|
From: EricT <tw...@gm...> - 2025-11-06 18:19:22
|
Colin,
Thanks for the reply. I understand your consistency concerns -
predictability is important for language design.
I think it's important to recognize that this is a new "little language"
with its own grammar and semantics, separate from Tcl's expression syntax.
Because you're designing it fresh, you have the freedom to make deliberate
choices. For instance, reserving true and false as keywords makes perfect
sense in this language. Similarly, you can define how the language handles
the name(arg) pattern.
Regarding Perl - interestingly, both Perl and Tcl inherited the $ notation
from shell scripting. Dropping it in this new language is actually moving
away from Perl-like syntax, not towards it. But it's much more important
than just convenience that dropping it serves, it is the key to caching.
For example,
array set data {1 100 2 200}
set idx 1
= $data($idx) * 2 ;# Becomes: = 100 * 2, cache key: "100 * 2"
set idx 2
= $data($idx) * 2 ;# Becomes: = 200 * 2, cache key: "200 * 2" - new
entry!
Every value change creates a new cache entry and defeats the ability to
compile expressions, similar to unbraced expr. My factorial test case
(iterative loop to 50) showed 49 cache hits on one entry with bare
variables; with $-syntax, those would become cache misses.

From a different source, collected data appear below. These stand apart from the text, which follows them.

/-- Settles O37, by the two tables. -/
theorem invSboxInvertsSbox : Obligations.InvSboxInvertsSbox := ⟨invSbox_sbox, sbox_invSbox, by decide⟩

/-! ### The inverse transformations (41_aes128_core.md R164 to R171) -/

@[simp] theorem invSubBytes_subBytes (s : Block) : invSubBytes (subBytes s) = s := cell_ext fun r c => by simp

@[simp] theorem subBytes_invSubBytes (s : Block) : subBytes (invSubBytes s) = s := cell_ext fun r c => by simp

@[simp] theorem invShiftRows_shiftRows (s : Block) : invShiftRows (shiftRows s) = s := cell_ext fun r c => by simp

@[simp] theorem shiftRows_invShiftRows (s : Block) : shiftRows (invShiftRows s) = s := cell_ext fun r c => by simp

@[simp] theorem addRoundKey_addRoundKey (s k : Block) : addRoundKey (addRoundKey s k) k = s := xorBlock_cancel_right s k

/-- Settles O38: sums and differences in `Fin 4` are those modulo 4. -/
theorem invShiftRowsInverts : Obligations.InvShiftRowsInverts := by
  intro s r c
  refine ⟨cell_shiftRows s r c, ?_, invShiftRows_shiftRows s⟩
  have hsub : c - r = ⟨(c.val + 4 - r.val) % 4, Nat.mod_lt _ (by decide)⟩ := by
    refine Fin.ext ((Fin.val_sub c r).trans ?_)
    congr 1
    omega
  rw [cell_invShiftRows, hsub]

/-! ### The column mixes as matrices (41_aes128_core.md R166, R171) -/

/-- The transformation that multiplies every column of the state by the matrix `m`. -/
def mixBy (m : Fin 4 → Fin 4 → Byte) (s : Block) : Block :=
  ofCells fun r c => mixRow (m r 0) (m r 1) (m r 2) (m r 3) s c

/-- The product of two matrices over the field. -/
def mixMul (m n : Fin 4 → Fin 4 → Byte) (r c : Fin 4) : Byte :=
  gfMul (m r 0) (n 0 c) ^^^ gfMul (m r 1) (n 1 c) ^^^ gfMul (m r 2) (n 2 c) ^^^ gfMul (m r 3) (n 3 c)

/-- The identity matrix. -/
def mixOne (r c : Fin 4) : Byte := if r = c then 0x01 else 0x00

/-- The matrix of R166. -/
def mixMatrix : Fin 4 → Fin 4 → Byte :=
  ![![0x02, 0x03, 0x01, 0x01], ![0x01, 0x02, 0x03, 0x01], ![0x01, 0x01, 0x02, 0x03], ![0x03, 0x01, 0x01, 0x02]]

/-- The matrix of R171. -/
def invMixMatrix : Fin 4 → Fin 4 → Byte :=
  ![![0x0E, 0x0B, 0x0D, 0x09], ![0x09, 0x0E, 0x0B, 0x0D], ![0x0D, 0x09, 0x0E, 0x0B], ![0x0B, 0x0D, 0x09, 0x0E]]

@[simp] theorem cell_mixBy (m : Fin 4 → Fin 4 → Byte) (s : Block) (r c : Fin 4) :
    cell (mixBy m s) r c =
      gfMul (m r 0) (cell s 0 c) ^^^ gfMul (m r 1) (cell s 1 c) ^^^ gfMul (m r 2) (cell s 2 c) ^^^
        gfMul (m r 3) (cell s 3 c) :=
  cell_ofCells _ r c

theorem mixColumns_eq_mixBy (s : Block) : mixColumns s = mixBy mixMatrix s := rfl

theorem invMixColumns_eq_mixBy (s : Block) : invMixColumns s = mixBy invMixMatrix s := rfl

theorem mixBy_mixBy (m n : Fin 4 → Fin 4 → Byte) (s : Block) : mixBy m (mixBy n s) = mixBy (mixMul m n) s :=
  cell_ext fun r c => by
    simp only [cell_mixBy, mixMul, gfMul_xor, xor_gfMul, gfMul_assoc]
    ac_rfl

theorem mixBy_mixOne (s : Block) : mixBy mixOne s = s :=
  cell_ext fun r c => by fin_cases r <;> simp [mixOne]

theorem mixMul_invMixMatrix_mixMatrix : mixMul invMixMatrix mixMatrix = mixOne := by
  funext r c
  revert r c
  decide +kernel

theorem mixMul_mixMatrix_invMixMatrix : mixMul mixMatrix invMixMatrix = mixOne := by
  funext r c
  revert r c
  decide +kernel

@[simp] theorem invMixColumns_mixColumns (s : Block) : invMixColumns (mixColumns s) = s := by
  rw [mixColumns_eq_mixBy, invMixColumns_eq_mixBy, mixBy_mixBy, mixMul_invMixMatrix_mixMatrix, mixBy_mixOne]

@[simp] theorem mixColumns_invMixColumns (s : Block) : mixColumns (invMixColumns s) = s := by
  rw [mixColumns_eq_mixBy, invMixColumns_eq_mixBy, mixBy_mixBy, mixMul_mixMatrix_invMixMatrix, mixBy_mixOne]

/-- Settles O39: the two matrices are inverse to each other. -/
theorem invMixColumnsInverts : Obligations.InvMixColumnsInverts := by
  refine ⟨gfMul_three_left, ?vectors, fun s c => ⟨?columns, invMixColumns_mixColumns s⟩⟩
  case vectors =>
    intro plain mixed
    have hmix : mixColumns plain = mixed := by decide +kernel
    exact ⟨hmix, hmix ▸ invMixColumns_mixColumns plain⟩
  case columns => simp [mixColumns_eq_mixBy, invMixColumns_eq_mixBy, mixMatrix, invMixMatrix]

end Sys2Proof.Machine
end

section
/-! SUPPORT. The AES-128 core's statements, the ciphers: the key schedule, the rounds, and that the inverse cipher undoes the
cipher. -/

namespace Sys2Proof.Machine

/-! ### The key schedule (41_aes128_core.md R173, R174) -/

@[simp] theorem length_expandFrom (n i : Nat) (w4 w3 w2 w1 : KeyWord) : (expandFrom n i w4 w3 w2 w1).length = n := by
  induction n generalizing i w4 w3 w2 w1 with
  | zero => rfl
  | succ n ih => simp [expandFrom, ih]

theorem length_keyWords (key : Block) : (keyWords key).length = 44 := by simp [keyWords]

/-- Word `k + 4` of the list `ws`, the loop's index of which is `i`, comes from the words `k` and `k + 3` (R173). -/
def KeyWordStep (ws : List KeyWord) (i k : Nat) : Prop :=
  ∃ w w4 w1 : KeyWord, ws[k + 4]? = some w ∧ ws[k]? = some w4 ∧ ws[k + 3]? = some w1 ∧ w = xorWord w4 (keyTemp i w1)

theorem expandFrom_step {n k : Nat} (i : Nat) (w4 w3 w2 w1 : KeyWord) (h : k < n) :
    KeyWordStep (w4 :: w3 :: w2 :: w1 :: expandFrom n i w4 w3 w2 w1) (i + k) k := by
  induction n generalizing i k w4 w3 w2 w1 with
  | zero => exact absurd h (Nat.not_lt_zero k)
  | succ n ih =>
    cases k with
    | zero => exact ⟨_, w4, w1, rfl, rfl, rfl, rfl⟩
    | succ k =>
      rw [(by omega : i + (k + 1) = i + 1 + k)]
      exact ih (i + 1) w3 w2 w1 (xorWord w4 (keyTemp i w1)) (Nat.lt_of_succ_lt_succ h)

theorem keyWords_step (key : Block) {i : Nat} (h4 : 4 ≤ i) (h44 : i < 44) : KeyWordStep (keyWords key) i (i - 4) := by
  have h := expandFrom_step 4 (keyWord key 0) (keyWord key 1) (keyWord key 2) (keyWord key 3)
    (by omega : i - 4 < 40)
  rwa [Nat.add_sub_cancel' h4] at h

theorem keyWords_first (key : Block) (i : Fin 4) : (keyWords key)[i.val]? = some (keyWord key i) := by
  fin_cases i <;> rfl

theorem keyExpansion_getElem (key : Block) (i : Fin 11) : (keyExpansion key)[i] = roundKeyOf (keyWords key) i := by
  unfold keyExpansion
  fin_cases i <;> rfl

When I approached the array vs. function choice, I was actually quite
surprised by your choice of testing for functions from the tcl::mathfunc::
namespace, which is much better than my first thought of using uplevel and
checking for array exists, though that is still an option. Either can work,
but by checking for mathfunc, you're allowing for custom functions. In
fact, here's how I added a fibonacci function to = with almost no effort:
package require math
proc tcl::mathfunc::fibonacci {n} {
return [math::fibonacci $n]
}
= fibonacci(x) + fibonacci(y)
The namespace lookup is elegant and extensible. The ambiguity could be
documented (functions checked first, then arrays) or could be checked and
an error thrown, it's all up to the new language's designer.
Regards,
Eric
Here's where you can find it with the mods and tests:
https://github.com/rocketship88/colin-parser/tree/main
On Thu, Nov 6, 2025 at 1:37 AM Colin Macleod via Tcl-Core <
tcl...@li...> wrote:
> Hi Eric, thanks for your support.
>
> For the boolean check I think it's more consistent to disallow alphabetic
> forms entirely and only accept numeric zero or non-zero, which is what
> boolean operations and functions return anyway. An alphabetic string should
> always be treated as a variable reference, no exceptions to worry about.
>
> Similarly, i don't like the idea of foo(bar) sometimes being treated as
> a function call and sometimes as an array reference, depending on what
> definitions have been made elsewhere. One should be able to tell what kind
> of thing it is just from the expression code, without searching for other
> definitions. It is still possible to include an array reference by writing
> $foo(bar) so I would treat foo(bar) as a function call always, and fail
> if the function has not been defined. Sacrificing consistency for minor
> convenience is the slippery slope that leads to Perl. :-)
>
> You are welcome to post your modified version anywhere you like.
>
> Personally I still want to try a C implementation, but that will take me a
> few weeks.
>
> Best regards,
> Colin.
> On 05/11/2025 22:22, EricT wrote:
>
> Hi Colin,
>
> I've successfully modified your amazing code to handle arrays. In doing so, I also found 2 other issues, one is with your Boolean check, the other with your function name check, both because of [string is] issues.
>
> - Boolean check: `$token eq "false" || $token eq "true"` (was `[string is boolean $token]` - treated 'f','n', 't', 'y', etc. variables as boolean false, no, true, yes, ...)
>
> - Function check: `[regexp {^[[:alpha:]]} $token]` (was `[string is alpha $token]` - broke log10, atan2)
>
>
> here's the code for arrays:
>
> # Function call or array reference?
> set nexttok [lindex $::tokens $::tokpos]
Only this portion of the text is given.